В статье А. Чудакова «К поэтике пушкинской прозы» (81), высоко оцененной в нашей периодике3, предельная конкретность разговора о специфике пушкинской прозы сочетается с широкими историко-литературными обобщениями. Отметив дар Пушкина видеть «твердые лики вещей», автор пишет: «Пушкинский предмет – объективно сущий предмет, он утверждается как данность. Онтологическую самостоятельность ему присваивает уже простая, нераспространенная и часто безэпитетная номинация.

Получив такой твердый предмет из рук Пушкина, русская литература могла потом (правда, после Гоголя) сделать его социально значимым в произведениях шестидесятников, свободно оставлять его в любой момент ради сфер более высоких у Достоевского, смогла обсуждать истинность или фальшь всего внешностного в романах Л. Толстого, дать колеблющийся облик предмета в сферах разных сознаний в прозе и драме Чехова – вплоть до «мистического исследования скрытой правды о вещах, откровения о вещах более вещных» у символистов и новой у них «слиянности всех образов и вещей» (81,62).
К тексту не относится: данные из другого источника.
/-- The only command that records a fault is SEND_UDP with no endpoint learned, and its reason is EndpointUnset. -/
theorem exec_records_iff {s : State} {i : Instr} {r : FaultReason} (hfault : s.fault = none) :
    (∃ t, exec i s = .next t ∧ t.fault = some r) ↔
      (∃ x, i = .sendUdp x) ∧ s.ep.valid = false ∧ r = .endpointUnset 0x5200 := by
  constructor
  · rintro ⟨t, hexec, hrecorded⟩
    cases hwrite : mayWrite s.cfg.crAccounting i .fault with
    | false =>
      have hsame : t.fault = s.fault := (exec_effect hexec).samePart hwrite
      cases hrecorded.symm.trans (hsame.trans hfault)
    | true =>
      obtain ⟨x, rfl⟩ := mayWrite_fault_iff.1 hwrite
      cases hvalid : s.ep.valid with
      | true => cases hrecorded.symm.trans (exec_sendUdp_fault_of_valid hvalid hexec)
      | false =>
        cases (exec_sendUdp_of_not_valid x hfault hvalid).symm.trans hexec
        cases hrecorded
        exact ⟨⟨x, rfl⟩, rfl, rfl⟩
  · rintro ⟨⟨x, rfl⟩, hvalid, rfl⟩
    exact ⟨_, exec_sendUdp_of_not_valid x hfault hvalid, rfl⟩

/-- A recorded fault stops every step (R212, R216). -/
theorem step_faulted {s : State} {r : FaultReason} (hfault : s.fault = some r) : step s = .fault (.stuck r) := by
  simp only [step, hfault]

/-! ### The statements -/

/-- Settles O7: a step of an illegal word records that word, and a step of a command records what the command does. -/
theorem exactlyTwoCausesOfAFault : Obligations.ExactlyTwoCausesOfAFault := by
  refine ⟨fun _ => ⟨rfl, rfl⟩, fun s c rest hfault hpending r => ?_⟩
  cases hdecode : decode s.cfg.maxOperand c.word c.operand with
  | illegalCommand w =>
    obtain rfl := word_eq_of_decode_illegalCommand hdecode
    rw [step_of_illegal hfault hpending hdecode]
    constructor
    · rintro ⟨t, hnext, hrecorded⟩
      cases hnext
      cases hrecorded
      exact .inl ⟨rfl, rfl⟩
    · rintro (⟨-, rfl⟩ | ⟨hsend, -⟩)
      · exact ⟨_, rfl, rfl⟩
      · cases hsend
  | command i =>
    rw [step_of_decode hfault hpending hdecode, exec_records_iff (s := { s with pending := rest }) hfault]
    constructor
    · rintro ⟨⟨x, rfl⟩, hvalid, rfl⟩
      obtain ⟨hword, rfl⟩ := eq_of_decode_sendUdp hdecode
      exact .inr ⟨rfl, hvalid, by rw [hword]⟩
    · rintro (⟨hillegal, -⟩ | ⟨hsend, hvalid, rfl⟩)
      · cases hillegal
      · cases hsend
        obtain ⟨hword, -⟩ := eq_of_decode_sendUdp hdecode
        exact ⟨⟨_, rfl⟩, hvalid, by rw [hword]⟩

/-- Settles O5: the step and every command test the fault first, and power-on records none. -/
theorem recordedFaultStopsEveryCommand : Obligations.RecordedFaultStopsEveryCommand :=
  ⟨fun _ _ hfault => ⟨step_faulted hfault, exec_faulted hfault⟩, State.powerOn_fault⟩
Сжато и метко определяет исследователь особенности прозаического ритма: «Каждая фраза пушкинской прозы охватывает равный с соседней по масштабу отрезок времени, сегмент пространства или равнозначащее событие. Нет перебива темпа, замедлений и ускорений – нет движения то шагом, то бегом. Шаг пушкинской прозы единообразен, как шаг винта…
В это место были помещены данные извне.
-- ==== Sys2Proof/Machine/Panel.lean ====
section
/-! DEFINITION. Presses and releases: the meaning of DEBOUNCE (R136 to R140). -/
namespace Sys2Proof.Machine

/-- A request of ACK or RESET may be made: the mode at the tick of the press is ACTIVE or ISOLATED, and the panel zone mask
is not zero (R138, R151). -/
def State.mayRequest (s : State) : Bool := s.pnl.tickMode.takesRequests && s.conf.panelMask != 0

/-- A press of a button (R137, R138, R140). -/
def press (b : Button) (s : State) : State :=
  match b with
  | .ack => if s.mayRequest then claimAck s else s
  | .reset => if s.mayRequest then claimReset s else s
  | .silence => silenceClaim s
  | .test => chimeClaim (s.setPnl { s.pnl with lampTest := true })

/-- A release of a button: that of TEST turns lamp test off, the others have no effect (R137, R140). -/
def release (b : Button) (s : State) : State :=
  match b with
  | .test => s.setPnl { s.pnl with lampTest := false }
  | .ack => s
  | .reset => s
  | .silence => s

/-- A button's debounced state takes the pin level, a press or a release (R136, R137). -/
def debounce (b : Button) (s : State) : State :=
  let d := s.pnl.button b
  let s1 := s.setPnl (s.pnl.setButton b { pressed := !d.pressed, count := 0, due := false })
  if d.pressed then release b s1 else press b s1

/-- A button's change is due, and no button that is acted on before it changes at the same tick (R137). -/
def State.debouncesNext (s : State) (b : Button) : Bool :=
  s.runs && (s.pnl.button b).due && (actedBefore b).all fun b' => !(s.pnl.button b').due

/-- DEBOUNCE (R136). -/
def execDebounce (b : Button) (s : State) : Host.Outcome State Fault Refusal :=
  arise (s.debouncesNext b) (fun s => settleIdleWait (debounce b s)) s

end Sys2Proof.Machine
end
…Эта проза выдерживает колоссальное смысловое и эмоциональное напряжение без существенного изменения ритма – подобно здоровому сердцу, которое при резко усилившейся нагрузке продолжает работать в том же равномерном темпе, но с каждым биеньем проталкивает большее количество крови» (81, 66).
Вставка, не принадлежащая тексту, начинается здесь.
/-- The qualified condition of a point equals the field condition that the Point Sequencer holds for it (R50). -/
abbrev FieldConditionsAgree (s : State) : Prop := ∀ p, (s.fieldPoint p).qualified = (s.point p).field

/-- The idle-wait timer runs exactly while there is a candidate to offer, the station is not held off and no attempt of its
own is in progress, on a line that is sent on and received from (R78, R87, R93). -/
abbrev IdleWaitHolds (s : State) : Prop := (∃ start toward, s.bus.idleWait = .running start toward) ↔ s.idleWaitRuns = true

/-- Before LOADING ends nothing but the loader, the own entry's presence and the counts has moved (R5, R28, R64, R93, R95,
R135, R152, R165, R167), and while RESET is held low those stand at their cold-start values too (R125, R180). -/
abbrev LoadingHolds (s : State) : Prop :=
  (s.pins.resetLow = true → s.mbu = .cold ∧ s.tmb = .cold ∧ s.loader = .cold)
  ∧ (s.mbu.mode = .loading →
      s.config = none ∧ s.fiu = .cold ∧ s.psq = .cold ∧ s.gat = .fill (.fill .cold) ∧ s.bus = .cold ∧ s.pnl = .cold
      ∧ s.hrn = .cold ∧ s.jnl = .cold ∧ s.tmb.markTimer = .stopped
      ∧ s.mbu.heartbeat = .stopped ∧ s.mbu.joinState = .closed ∧ s.mbu.joinWindow = .stopped
      ∧ ∀ a, s.member a = { Member.cold with presence := (s.member a).presence })

/-- No claim waits for an entry of the transmit queue (R74). -/
abbrev NothingWaits (s : State) : Prop :=
  s.claimWaits = false ∧ s.bus.owedJoin = false ∧ ∀ a, (s.member a).resyncOwed = false ∧ (s.member a).replay ≠ .due

/-- The attempt count of the frame that a candidate offers, if that frame is one to be discarded at eight (R77, R91). -/
def Bif.attemptsOf (b : Bif) : Candidate → Option Nat
  | .markSlot => b.markSlot.map (·.attempts)
  | .heartbeatSlot => b.heartbeatSlot.bind fun h => if h.probe then none else some h.attempts
  | .queueHead => b.queue.head?.map (·.attempts)

/-- The count after one more failed attempt of the frame a candidate offers, all else kept (R77). -/
def Bif.withOneMore (b : Bif) : Candidate → Bif
  | .markSlot => { b with markSlot := b.markSlot.map fun m => { m with attempts := m.attempts + 1 } }
  | .heartbeatSlot => { b with heartbeatSlot := b.heartbeatSlot.map fun h => { h with attempts := h.attempts + 1 } }
  | .queueHead =>
    { b with queue := match b.queue with
                      | [] => []
                      | e :: rest => { e with attempts := e.attempts + 1 } :: rest }

/-- The frame a candidate offers leaves its slot or entry (R68, R79). -/
def Bif.without (b : Bif) : Candidate → Bif
  | .markSlot => { b with markSlot := none }
  | .heartbeatSlot => { b with heartbeatSlot := none }
  | .queueHead => { b with queue := b.queue.tail }

/-- The command that delivers a frame of a class. -/
def FrameClass.delivery : FrameClass → Instr
  | .timeMark => .deliverTimeMark
  | .state => .deliverState
  | .ack => .deliverAck
  | .reset => .deliverReset
  | .snapshot => .deliverSnapshot
  | .replay => .deliverReplay
  | .resyncRequest => .deliverResyncRequest
  | .join => .deliverJoin
  | .heartbeat => .deliverHeartbeat

/-! ## What the rules say of one event

The words of the statements: each says what a rule gives for the state after an event (`t`, `h'`) over the one before
(`s`, `h`). -/

/-- The record (station, point) of a copy is in the alert set (R154). -/
abbrev InAlertSet (c : StationConfig) (g : Gat) (a : Addr) (p : Point) : Prop :=
  c.hornMask.getLsbD (recordAt g a p).zone.val = true ∧ (recordAt g a p).inUse = true ∧ (recordAt g a p).state = .alert
    ∧ ((recordAt g a p).status = .current ∨ (recordAt g a p).status = .stale)

/-- The alert set holds a record of a priority. -/
abbrev PriorityStands (c : StationConfig) (g : Gat) (k : Nat) : Prop :=
  ∃ a p, InAlertSet c g a p ∧ (recordAt g a p).priority.val = k

/-- The tone is the configured one for the highest priority in the alert set (R161). -/
abbrev ToneChosen (c : StationConfig) (g : Gat) (tone : Fin 8) : Prop :=
  (PriorityStands c g 1 → tone = c.tone1)
  ∧ (¬ PriorityStands c g 1 → PriorityStands c g 2 → tone = c.tone2)
  ∧ (¬ PriorityStands c g 1 → ¬ PriorityStands c g 2 → PriorityStands c g 3 → tone = c.tone3)

/-- The horn after a review notice over a copy (R159). -/
abbrev Reviewed (c : StationConfig) (g : Gat) (h h' : Hrn) : Prop :=
  (h.horn = .quiet → h' = h)
  ∧ (h.horn = .sounding →
      ((∃ a p, InAlertSet c g a p) → h' = { h with tone := h'.tone } ∧ ToneChosen c g h'.tone)
      ∧ ((∀ a p, ¬ InAlertSet c g a p) → h' = { h with horn := .quiet, stage := .stopped }))
  ∧ (h.horn = .silenced → ((∃ a p, InAlertSet c g a p) → h' = h) ∧ ((∀ a p, ¬ InAlertSet c g a p) → h' = { h with horn := .quiet }))
  ∧ (h.horn = .chiming → ((∃ a p, InAlertSet c g a p) → h' = h) ∧ ((∀ a p, ¬ InAlertSet c g a p) → h' = { h with ret := .quiet }))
В ряде статей изучается причастность творчества Пушкина большому историческому времени (говоря словами М. Бахтина) – жизненным универсалиям, мифологемам, онтологической проблематике. В этом не вполне привычном для «академической» пушкинистики ракурсе рассматриваются многие произведения, и прежде всего «Евгений Онегин». Работы В. Марковича о сне Татьяны раздвигают границы пушкинского романа, привычные представления меняются прямо на наших глазах, хрестоматийно известные моменты – событийные, психологические, бытовые – обретают новый, неожиданный смысл: «…Сложнейшее переплетение легендарных, лирических, сказочно-мифологических, балладных, романных, обрядовых мотивов образует неисчерпаемо емкое символическое содержание, которое во всей своей многозначности проецируется (благодаря смысловым связям и «вершинному» композиционному положению «чудного» сна) на окружающий контекст, намечая перспективы символической интерпретации центральных коллизий романа, а в известной мере, и представших в нем человеческих типов» (80, 35). Плодотворны, на наш взгляд, сопоставления модного онегинского индивидуализма с традиционными, в том числе и архаическими, формами отъединения личности от – мира, хотя мысль В. Марковича о приближенности судьбы героя к «хаотической основе вселенского бытия» (80, 38) и не кажется нам бесспорной: оппозиция «хаос» – «гармония», к которой обращается исследователь, нуждается в рассмотрении осторожном и тщательном; при этом не следует забывать, что уже в архаической мифологии, как это показал Е. Мелетинский, мироустройство осознавалось как упорядоченное и в этом смысле гармоническое. Суждения В. Марковича о трагическом начале в романе как бы навеянный темой зимнего – холода и мраколейтмотивно связанного с образом Татьяны, и нам хочется особенно отметить ту глубокую и лирическую серьезность, которую обретает перо ученого, раздумывающего о том, что и как сказал Пушкин об «извечном трагизме судьбы человека в мире» (80, 33).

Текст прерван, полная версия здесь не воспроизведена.